◆ Recorded information
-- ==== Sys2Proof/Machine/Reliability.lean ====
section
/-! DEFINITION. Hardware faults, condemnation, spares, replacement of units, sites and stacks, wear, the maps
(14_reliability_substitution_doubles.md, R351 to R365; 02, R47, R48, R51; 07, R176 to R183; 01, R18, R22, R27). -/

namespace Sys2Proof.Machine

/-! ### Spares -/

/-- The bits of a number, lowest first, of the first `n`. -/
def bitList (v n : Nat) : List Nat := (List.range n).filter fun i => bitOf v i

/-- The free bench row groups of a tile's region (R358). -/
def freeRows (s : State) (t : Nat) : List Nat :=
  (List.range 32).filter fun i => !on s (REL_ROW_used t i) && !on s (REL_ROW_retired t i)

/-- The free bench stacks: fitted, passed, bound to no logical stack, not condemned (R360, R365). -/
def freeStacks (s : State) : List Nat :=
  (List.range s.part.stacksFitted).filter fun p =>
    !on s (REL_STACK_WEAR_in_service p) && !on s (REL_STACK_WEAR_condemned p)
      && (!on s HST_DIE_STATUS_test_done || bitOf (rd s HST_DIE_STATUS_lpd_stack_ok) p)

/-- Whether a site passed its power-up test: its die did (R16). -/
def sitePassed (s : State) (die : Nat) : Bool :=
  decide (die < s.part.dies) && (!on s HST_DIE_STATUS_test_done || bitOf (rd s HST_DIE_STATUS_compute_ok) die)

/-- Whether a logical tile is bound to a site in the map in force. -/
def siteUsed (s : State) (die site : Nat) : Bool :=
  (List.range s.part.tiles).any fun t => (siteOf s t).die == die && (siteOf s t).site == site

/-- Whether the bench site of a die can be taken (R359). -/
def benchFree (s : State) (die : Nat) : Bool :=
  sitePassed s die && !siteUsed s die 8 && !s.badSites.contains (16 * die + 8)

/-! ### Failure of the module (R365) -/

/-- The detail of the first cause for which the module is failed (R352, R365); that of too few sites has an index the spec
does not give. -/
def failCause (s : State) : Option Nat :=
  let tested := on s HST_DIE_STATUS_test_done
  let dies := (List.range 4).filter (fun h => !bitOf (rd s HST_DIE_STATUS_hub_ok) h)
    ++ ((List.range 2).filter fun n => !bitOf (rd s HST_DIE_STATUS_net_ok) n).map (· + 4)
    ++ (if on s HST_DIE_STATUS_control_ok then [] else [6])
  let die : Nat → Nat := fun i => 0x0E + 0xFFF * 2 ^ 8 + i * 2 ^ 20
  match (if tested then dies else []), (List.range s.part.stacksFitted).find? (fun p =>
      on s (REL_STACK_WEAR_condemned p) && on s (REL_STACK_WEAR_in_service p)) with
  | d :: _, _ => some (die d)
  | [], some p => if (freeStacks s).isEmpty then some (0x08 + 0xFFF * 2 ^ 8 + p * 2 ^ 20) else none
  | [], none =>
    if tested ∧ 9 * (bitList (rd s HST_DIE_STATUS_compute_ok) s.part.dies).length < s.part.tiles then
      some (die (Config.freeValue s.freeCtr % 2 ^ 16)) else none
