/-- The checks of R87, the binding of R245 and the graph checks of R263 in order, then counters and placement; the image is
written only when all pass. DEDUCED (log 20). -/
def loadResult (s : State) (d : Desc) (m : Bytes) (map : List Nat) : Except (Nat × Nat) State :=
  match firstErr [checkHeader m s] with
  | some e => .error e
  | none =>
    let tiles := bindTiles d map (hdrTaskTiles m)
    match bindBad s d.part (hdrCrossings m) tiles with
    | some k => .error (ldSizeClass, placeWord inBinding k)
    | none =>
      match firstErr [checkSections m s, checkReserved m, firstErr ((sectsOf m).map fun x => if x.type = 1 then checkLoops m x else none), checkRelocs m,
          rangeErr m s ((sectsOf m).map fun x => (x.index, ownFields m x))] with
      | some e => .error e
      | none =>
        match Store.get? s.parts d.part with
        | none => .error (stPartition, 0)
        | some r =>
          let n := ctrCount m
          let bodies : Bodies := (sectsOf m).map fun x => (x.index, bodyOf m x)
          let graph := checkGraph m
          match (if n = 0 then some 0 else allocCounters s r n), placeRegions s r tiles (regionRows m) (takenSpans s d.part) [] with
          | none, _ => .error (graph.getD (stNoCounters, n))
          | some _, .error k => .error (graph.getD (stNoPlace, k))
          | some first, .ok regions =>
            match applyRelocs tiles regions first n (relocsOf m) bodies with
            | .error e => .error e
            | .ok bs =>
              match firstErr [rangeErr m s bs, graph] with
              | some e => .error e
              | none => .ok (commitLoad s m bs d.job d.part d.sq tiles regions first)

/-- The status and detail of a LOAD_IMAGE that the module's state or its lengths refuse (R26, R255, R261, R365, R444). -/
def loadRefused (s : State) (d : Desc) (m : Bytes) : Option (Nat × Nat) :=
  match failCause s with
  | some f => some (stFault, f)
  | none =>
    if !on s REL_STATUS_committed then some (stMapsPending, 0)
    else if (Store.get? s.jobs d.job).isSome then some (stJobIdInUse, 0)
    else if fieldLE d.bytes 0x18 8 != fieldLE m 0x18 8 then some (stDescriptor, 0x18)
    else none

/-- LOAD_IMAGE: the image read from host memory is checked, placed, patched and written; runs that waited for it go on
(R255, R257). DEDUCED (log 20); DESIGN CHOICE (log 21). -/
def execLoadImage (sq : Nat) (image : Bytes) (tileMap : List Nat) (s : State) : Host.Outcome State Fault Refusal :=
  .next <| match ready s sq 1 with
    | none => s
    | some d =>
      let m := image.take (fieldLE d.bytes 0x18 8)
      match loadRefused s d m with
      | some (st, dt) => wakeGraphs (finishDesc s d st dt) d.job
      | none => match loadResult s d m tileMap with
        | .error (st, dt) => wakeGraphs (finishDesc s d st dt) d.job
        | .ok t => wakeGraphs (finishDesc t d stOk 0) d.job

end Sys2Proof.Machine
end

◆ What to work on
Set the records above down again, exactly as they read.

◆ Written answer
-- ==== Sys2Proof/Machine/Reliability.lean ====
section
/-! DEFINITION. Hardware faults, condemnation, spares, replacement of units, sites and stacks, wear, the maps
(14_reliability_substitution_doubles.md, R351 to R365; 02, R47, R48, R51; 07, R176 to R183; 01, R18, R22, R27). -/

namespace Sys2Proof.Machine

/-! ### Spares -/

/-- The bits of a number, lowest first, of the first `n`. -/
def bitList (v n : Nat) : List Nat := (List.range n).filter fun i => bitOf v i

/-- The free bench row groups of a tile's region (R358). -/
def freeRows (s : State) (t : Nat) : List Nat :=
  (List.range 32).filter fun i => !on s (REL_ROW_used t i) && !on s (REL_ROW_retired t i)

/-- The free bench stacks: fitted, passed, bound to no logical stack, not condemned (R360, R365). -/
def freeStacks (s : State) : List Nat :=
  (List.range s.part.stacksFitted).filter fun p =>
    !on s (REL_STACK_WEAR_in_service p) && !on s (REL_STACK_WEAR_condemned p)
      && (!on s HST_DIE_STATUS_test_done || bitOf (rd s HST_DIE_STATUS_lpd_stack_ok) p)

/-- Whether a site passed its power-up test: its die did (R16). -/
def sitePassed (s : State) (die : Nat) : Bool :=
  decide (die < s.part.dies) && (!on s HST_DIE_STATUS_test_done || bitOf (rd s HST_DIE_STATUS_compute_ok) die)

/-- Whether a logical tile is bound to a site in the map in force. -/
def siteUsed (s : State) (die site : Nat) : Bool :=
  (List.range s.part.tiles).any fun t => (siteOf s t).die == die && (siteOf s t).site == site

/-- Whether the bench site of a die can be taken (R359). -/
def benchFree (s : State) (die : Nat) : Bool :=
  sitePassed s die && !siteUsed s die 8 && !s.badSites.contains (16 * die + 8)

/-! ### Failure of the module (R365) -/

/-- The detail of the first cause for which the module is failed (R352, R365); that of too few sites has an index the spec
does not give. -/
def failCause (s : State) : Option Nat :=
  let tested := on s HST_DIE_STATUS_test_done
  let dies := (List.range 4).filter (fun h => !bitOf (rd s HST_DIE_STATUS_hub_ok) h)
    ++ ((List.range 2).filter fun n => !bitOf (rd s HST_DIE_STATUS_net_ok) n).map (· + 4)
    ++ (if on s HST_DIE_STATUS_control_ok then [] else [6])
  let die : Nat → Nat := fun i => 0x0E + 0xFFF * 2 ^ 8 + i * 2 ^ 20
  match (if tested then dies else []), (List.range s.part.stacksFitted).find? (fun p =>
      on s (REL_STACK_WEAR_condemned p) && on s (REL_STACK_WEAR_in_service p)) with
  | d :: _, _ => some (die d)
  | [], some p => if (freeStacks s).isEmpty then some (0x08 + 0xFFF * 2 ^ 8 + p * 2 ^ 20) else none
  | [], none =>
    if tested ∧ 9 * (bitList (rd s HST_DIE_STATUS_compute_ok) s.part.dies).length < s.part.tiles then
      some (die (Config.freeValue s.freeCtr % 2 ^ 16)) else none
/-- The checks of R87, the binding of R245 and the graph checks of R263 in order, then counters and placement; the image is
written only when all pass. DEDUCED (log 20). -/
def loadResult (s : State) (d : Desc) (m : Bytes) (map : List Nat) : Except (Nat × Nat) State :=
  match firstErr [checkHeader m s] with
  | some e => .error e
  | none =>
    let tiles := bindTiles d map (hdrTaskTiles m)
    match bindBad s d.part (hdrCrossings m) tiles with
    | some k => .error (ldSizeClass, placeWord inBinding k)
    | none =>
      match firstErr [checkSections m s, checkReserved m, firstErr ((sectsOf m).map fun x => if x.type = 1 then checkLoops m x else none), checkRelocs m,
          rangeErr m s ((sectsOf m).map fun x => (x.index, ownFields m x))] with
      | some e => .error e
      | none =>
        match Store.get? s.parts d.part with
        | none => .error (stPartition, 0)
        | some r =>
          let n := ctrCount m
          let bodies : Bodies := (sectsOf m).map fun x => (x.index, bodyOf m x)
          let graph := checkGraph m
          match (if n = 0 then some 0 else allocCounters s r n), placeRegions s r tiles (regionRows m) (takenSpans s d.part) [] with
          | none, _ => .error (graph.getD (stNoCounters, n))
          | some _, .error k => .error (graph.getD (stNoPlace, k))
          | some first, .ok regions =>
            match applyRelocs tiles regions first n (relocsOf m) bodies with
            | .error e => .error e
            | .ok bs =>
              match firstErr [rangeErr m s bs, graph] with
              | some e => .error e
              | none => .ok (commitLoad s m bs d.job d.part d.sq tiles regions first)

/-- The status and detail of a LOAD_IMAGE that the module's state or its lengths refuse (R26, R255, R261, R365, R444). -/
def loadRefused (s : State) (d : Desc) (m : Bytes) : Option (Nat × Nat) :=
  match failCause s with
  | some f => some (stFault, f)
  | none =>
    if !on s REL_STATUS_committed then some (stMapsPending, 0)
    else if (Store.get? s.jobs d.job).isSome then some (stJobIdInUse, 0)
    else if fieldLE d.bytes 0x18 8 != fieldLE m 0x18 8 then some (stDescriptor, 0x18)
    else none

/-- LOAD_IMAGE: the image read from host memory is checked, placed, patched and written; runs that waited for it go on
(R255, R257). DEDUCED (log 20); DESIGN CHOICE (log 21). -/
def execLoadImage (sq : Nat) (image : Bytes) (tileMap : List Nat) (s : State) : Host.Outcome State Fault Refusal :=
  .next <| match ready s sq 1 with
    | none => s
    | some d =>
      let m := image.take (fieldLE d.bytes 0x18 8)
      match loadRefused s d m with
      | some (st, dt) => wakeGraphs (finishDesc s d st dt) d.job
      | none => match loadResult s d m tileMap with
        | .error (st, dt) => wakeGraphs (finishDesc s d st dt) d.job
        | .ok t => wakeGraphs (finishDesc t d stOk 0) d.job

end Sys2Proof.Machine
end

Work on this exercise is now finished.